2. Familiar with "Excel input", the use of components, complete the Excel data source processing of complex headers.
[Experimental principle]
Select the fields to be finally output through "Excel Input" to the next step "Add Stream" (in the experiment, you must ensure that the output fields of each data source are consistent after field selection), and then pass "Add "Stream" sets the merging order of 2 data sources, and then merges multiple data sources through "Add Stream".

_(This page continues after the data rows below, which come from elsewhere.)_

-- ==== Sys2Proof/Laws/Loops.lean ====
section
/-! SUPPORT. What the detector, the loops of the receive path, the encoder's cell and the calibration
scans can do. -/

namespace Sys2Proof.Laws

open Sys2Proof.Machine Sys2Proof.Config

/-! ### The transition detector (43 R165) -/

/-- `TD_STEP` writes the detector registers alone. -/
@[simp] theorem tdStep_frame (e : Level) (now : Int) (s : State) :
    ((tdStep e now s).2).cfg = s.cfg ∧ ((tdStep e now s).2).cond = s.cond ∧
    ((tdStep e now s).2).seq = s.seq ∧ ((tdStep e now s).2).cal = s.cal ∧
    ((tdStep e now s).2).dec = s.dec ∧ ((tdStep e now s).2).ctl = s.ctl ∧
    ((tdStep e now s).2).arg = s.arg ∧ ((tdStep e now s).2).tx = s.tx ∧
    ((tdStep e now s).2).win = s.win ∧ ((tdStep e now s).2).hist = s.hist ∧
    ((tdStep e now s).2).params = s.params ∧ ((tdStep e now s).2).env = s.env ∧
    ((tdStep e now s).2).script = s.script := by
  unfold tdStep; dsimp only; (repeat' split) <;> simp

theorem countPush_le (d : Nat) : countPush d ≤ debounceMin := min_le_right _ _

/-- All that `TD_STEP` can do (43 R165). -/
theorem tdStep_cases (e : Level) (now : Int) (s : State) :
    (tdStep e now s =
      (none, { s with det := { s.det with deb := countPush s.det.deb } })) ∨
    (∃ q, e = .ratio q ∧ s.det.cur = none ∧ tdStep e now s = (none, acceptLevel q now s)) ∨
    (∃ q c, e = .ratio q ∧ s.det.cur = some c ∧ hi q ≠ hi c ∧
      debounceMin ≤ countPush s.det.deb ∧
      tdStep e now s =
        (some (holdSlots (now - s.det.tLast) s.cfg.freq, .ratio c), acceptLevel q now s)) := by
  unfold tdStep
  cases e with
  | noData => exact .inl rfl
  | ratio q =>
    dsimp only
    split
    · exact .inr (.inl ⟨q, rfl, by assumption, rfl⟩)
    · rename_i c hc
      split
      · rename_i h; exact .inr (.inr ⟨q, c, rfl, hc, h.1, h.2, rfl⟩)
      · exact .inl rfl

/-! ### The decode loop (44 R216) -/

/-- Appending the copies of a hold writes the decoder registers alone. -/
@[simp] theorem appendHold_frame (n : Nat) (lv : Level) (s : State) :
    ((appendHold n lv s).2).cfg = s.cfg ∧ ((appendHold n lv s).2).cond = s.cond ∧
    ((appendHold n lv s).2).det = s.det ∧ ((appendHold n lv s).2).seq = s.seq ∧
    ((appendHold n lv s).2).cal = s.cal ∧ ((appendHold n lv s).2).ctl = s.ctl ∧
    ((appendHold n lv s).2).arg = s.arg ∧ ((appendHold n lv s).2).tx = s.tx ∧
    ((appendHold n lv s).2).win = s.win ∧ ((appendHold n lv s).2).hist = s.hist ∧
    ((appendHold n lv s).2).params = s.params ∧ ((appendHold n lv s).2).env = s.env ∧
    ((appendHold n lv s).2).script = s.script := by
  induction n generalizing s with
  | zero => simp [appendHold]
  | succ n ih =>
    have key := hbAppend_frame lv s
    unfold appendHold
    split
    · rename_i t e; rw [e] at key; simpa using key
    · rename_i t e; rw [e] at key; have := ih t; simp_all

@[simp] theorem appendHold_carry (n : Nat) (lv : Level) (s : State) :
    (appendHold n lv s).2.dec.carry = s.dec.carry := by
  induction n generalizing s with
  | zero => simp [appendHold]
  | succ n ih =>
    have key := hbAppend_carry lv s
    unfold appendHold
    split
    · rename_i t e; rw [e] at key; simpa using key
    · rename_i t e; rw [e] at key; rw [ih t, key]

/-- Appending the copies of a hold keeps both capacities. -/
theorem appendHold_lengths {n : Nat} {lv : Level} {s : State}
    (h : hbLen s ≤ s.params.maxPacketHalfBits) (h' : fbLen s ≤ s.params.maxPacketSize) :
    hbLen (appendHold n lv s).2 ≤ s.params.maxPacketHalfBits ∧
    fbLen (appendHold n lv s).2 ≤ s.params.maxPacketSize := by
  induction n generalizing s with
  | zero => exact ⟨h, h'⟩
  | succ n ih =>
    have key := hbAppend_lengths (lv := lv) h h'
    have hp : (hbAppend lv s).2.params = s.params := by simp
    unfold appendHold
    split
    · rename_i t e; rw [e] at key; exact key
    · rename_i t e
      rw [e] at key hp
      have := ih (s := t) (by rw [hp]; exact key.1) (by rw [hp]; exact key.2)
      rwa [hp] at this

/-- Passing to decoding writes the phase and the decoder registers. -/
@[simp] theorem enterDecode_frame (s : State) :
    (enterDecode s).cfg = s.cfg ∧ (enterDecode s).cond = s.cond ∧ (enterDecode s).det = s.det ∧
    (enterDecode s).cal = s.cal ∧ (enterDecode s).ctl = s.ctl ∧ (enterDecode s).arg = s.arg ∧
    (enterDecode s).tx = s.tx ∧ (enterDecode s).win = s.win ∧ (enterDecode s).hist = s.hist ∧
    (enterDecode s).params = s.params ∧ (enterDecode s).env = s.env ∧
    (enterDecode s).script = s.script := by
  unfold enterDecode; dsimp only; split <;> simp

@[simp] theorem enterDecode_seq (s : State) :
    (enterDecode s).seq = { s.seq with phase := .decode } := by
  unfold enterDecode; dsimp only; split <;> simp

@[simp] theorem enterDecode_carry (s : State) : (enterDecode s).dec.carry = none := by
  unfold enterDecode; dsimp only; split
  · assumption
  · rfl

/-- Passing to decoding keeps both capacities. -/
theorem enterDecode_lengths {s : State} (h : hbLen s ≤ s.params.maxPacketHalfBits)
    (h' : fbLen s ≤ s.params.maxPacketSize) :
    hbLen (enterDecode s) ≤ s.params.maxPacketHalfBits ∧
    fbLen (enterDecode s) ≤ s.params.maxPacketSize := by
  unfold enterDecode
  dsimp only
  split
  · exact ⟨h, h'⟩
  · rename_i lv _
    exact hbAppend_lengths (lv := lv) (s := { s with seq := { s.seq with phase := .decode } }) h h'

/-! ### The scan loop (43 R176, R177) -/

/-- `matchAction` writes the history, `MATCH`, `CARRY` and the sequencer registers. -/
@[simp] theorem matchAction_frame (left : Nat) (lv : Level) (now : Int) (s : State) :
    (matchAction left lv now s).cfg = s.cfg ∧ (matchAction left lv now s).cond = s.cond ∧
    (matchAction left lv now s).det = s.det ∧ (matchAction left lv now s).cal = s.cal ∧
    (matchAction left lv now s).arg = s.arg ∧ (matchAction left lv now s).tx = s.tx ∧
    (matchAction left lv now s).win = s.win ∧ (matchAction left lv now s).params = s.params ∧
    (matchAction left lv now s).env = s.env ∧ (matchAction left lv now s).script = s.script := by
  simp [matchAction]

/-- `scanHold` writes the history, `MATCH`, `CARRY` and the sequencer registers. -/
@[simp] theorem scanHold_frame (n : Nat) (lv : Level) (now : Int) (s : State) :
    (scanHold n lv now s).cfg = s.cfg ∧ (scanHold n lv now s).cond = s.cond ∧
    (scanHold n lv now s).det = s.det ∧ (scanHold n lv now s).cal = s.cal ∧
    (scanHold n lv now s).arg = s.arg ∧ (scanHold n lv now s).tx = s.tx ∧
    (scanHold n lv now s).win = s.win ∧ (scanHold n lv now s).params = s.params ∧
    (scanHold n lv now s).env = s.env ∧ (scanHold n lv now s).script = s.script := by
  induction n generalizing s with
  | zero => simp [scanHold]
  | succ n ih =>
    unfold scanHold
    dsimp only
    split
    · simp
    · have := ih (histMatch (histAppend lv s)); simpa using this

/-- The scan loop ends in one of two ways: no match, so that only the history and `MATCH` changed; or
the match action. -/
theorem scanHold_cases (n : Nat) (lv : Level) (now : Int) (s : State) :
    (∃ h m, scanHold n lv now s = { s with hist := h, ctl := { s.ctl with matched := m } }) ∨
    (∃ left h m, left < n ∧ scanHold n lv now s =
      matchAction left lv now { s with hist := h, ctl := { s.ctl with matched := m } }) := by
  induction n generalizing s with
  | zero => exact .inl ⟨s.hist, s.ctl.matched, rfl⟩
  | succ n ih =>
    unfold scanHold
    dsimp only
    split
    · exact .inr ⟨n, _, _, Nat.lt_succ_self n, rfl⟩
    · rcases ih (histMatch (histAppend lv s)) with ⟨h, m, e⟩ | ⟨left, h, m, hl, e⟩
      · exact .inl ⟨h, m, by rw [e]; rfl⟩
      · exact .inr ⟨left, h, m, by omega, by rw [e]; rfl⟩

/-- Latching the scan start writes the sequencer registers alone. -/
@[simp] theorem latchStart_frame (now : Int) (s : State) :
    (latchStart now s).cfg = s.cfg ∧ (latchStart now s).cond = s.cond ∧
    (latchStart now s).det = s.det ∧ (latchStart now s).cal = s.cal ∧
    (latchStart now s).dec = s.dec ∧ (latchStart now s).ctl = s.ctl ∧
    (latchStart now s).arg = s.arg ∧ (latchStart now s).tx = s.tx ∧
    (latchStart now s).win = s.win ∧ (latchStart now s).hist = s.hist ∧
    (latchStart now s).params = s.params ∧ (latchStart now s).env = s.env ∧
    (latchStart now s).script = s.script := by
  unfold latchStart; split <;> simp

@[simp] theorem latchStart_keeps (now : Int) (s : State) :
    (latchStart now s).seq.phase = s.seq.phase ∧ (latchStart now s).seq.op = s.seq.op ∧
    (latchStart now s).seq.tSettle = s.seq.tSettle := by
  unfold latchStart; split <;> simp

/-! ### The encoder's cell (45 R235) -/

/-- One cell: two `Actuate` and two `Wait` calls, and the line left at the bit's second half. -/
theorem bitCell_eq (b : Bool) (hp : Rat) (s : State) :
    bitCell b hp s = { s with
      tx := { s.tx with led := b },
      env := { s.env with calls := s.env.calls ++
        [.actuate (!b), .wait hp, .actuate b, .wait hp] } } := by
  simp [bitCell, wait, actuate, record]


/-- A cell writes `LED` and calls the actuator. -/
@[simp] theorem bitCell_frame (b : Bool) (hp : Rat) (s : State) :
    (bitCell b hp s).cfg = s.cfg ∧ (bitCell b hp s).cond = s.cond ∧ (bitCell b hp s).det = s.det ∧
    (bitCell b hp s).seq = s.seq ∧ (bitCell b hp s).cal = s.cal ∧ (bitCell b hp s).dec = s.dec ∧
    (bitCell b hp s).ctl = s.ctl ∧ (bitCell b hp s).arg = s.arg ∧ (bitCell b hp s).win = s.win ∧
    (bitCell b hp s).hist = s.hist ∧ (bitCell b hp s).params = s.params ∧
    (bitCell b hp s).script = s.script := by
  simp [bitCell_eq]

@[simp] theorem bitCell_tx (b : Bool) (hp : Rat) (s : State) :
    (bitCell b hp s).tx = { s.tx with led := b } := by
  simp [bitCell_eq]

@[simp] theorem bitCell_env (b : Bool) (hp : Rat) (s : State) :
    (bitCell b hp s).env = { s.env with calls := s.env.calls ++
      [.actuate (!b), .wait hp, .actuate b, .wait hp] } := by
  simp [bitCell_eq]

end Sys2Proof.Laws
end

[Experimental environment]
Operating system: Windows10
Kettle version: 7.1.0.0
jdk version: 1.8.0 and above
[Experimental steps]
One, create a conversion
Double-click spoon.bat to open kettle. (1) Click the New button:
, Click to select in the drop-down menu:
(2) Then click:
Rename the conversion file and save it in a specified path; (3) Select input step, output step and jump.
Second, the configuration of each component
1. Configuration of "Excel Input":
Step1: Double-click the "Excel Input" component, configure the form type of the "File" tab and
Step2: Configure the'worksheet' tab, select sheet1 of the input file, and define the starting row and column
Step3: Configure the "Field" tab to obtain the header field name (del delete the redundant fields)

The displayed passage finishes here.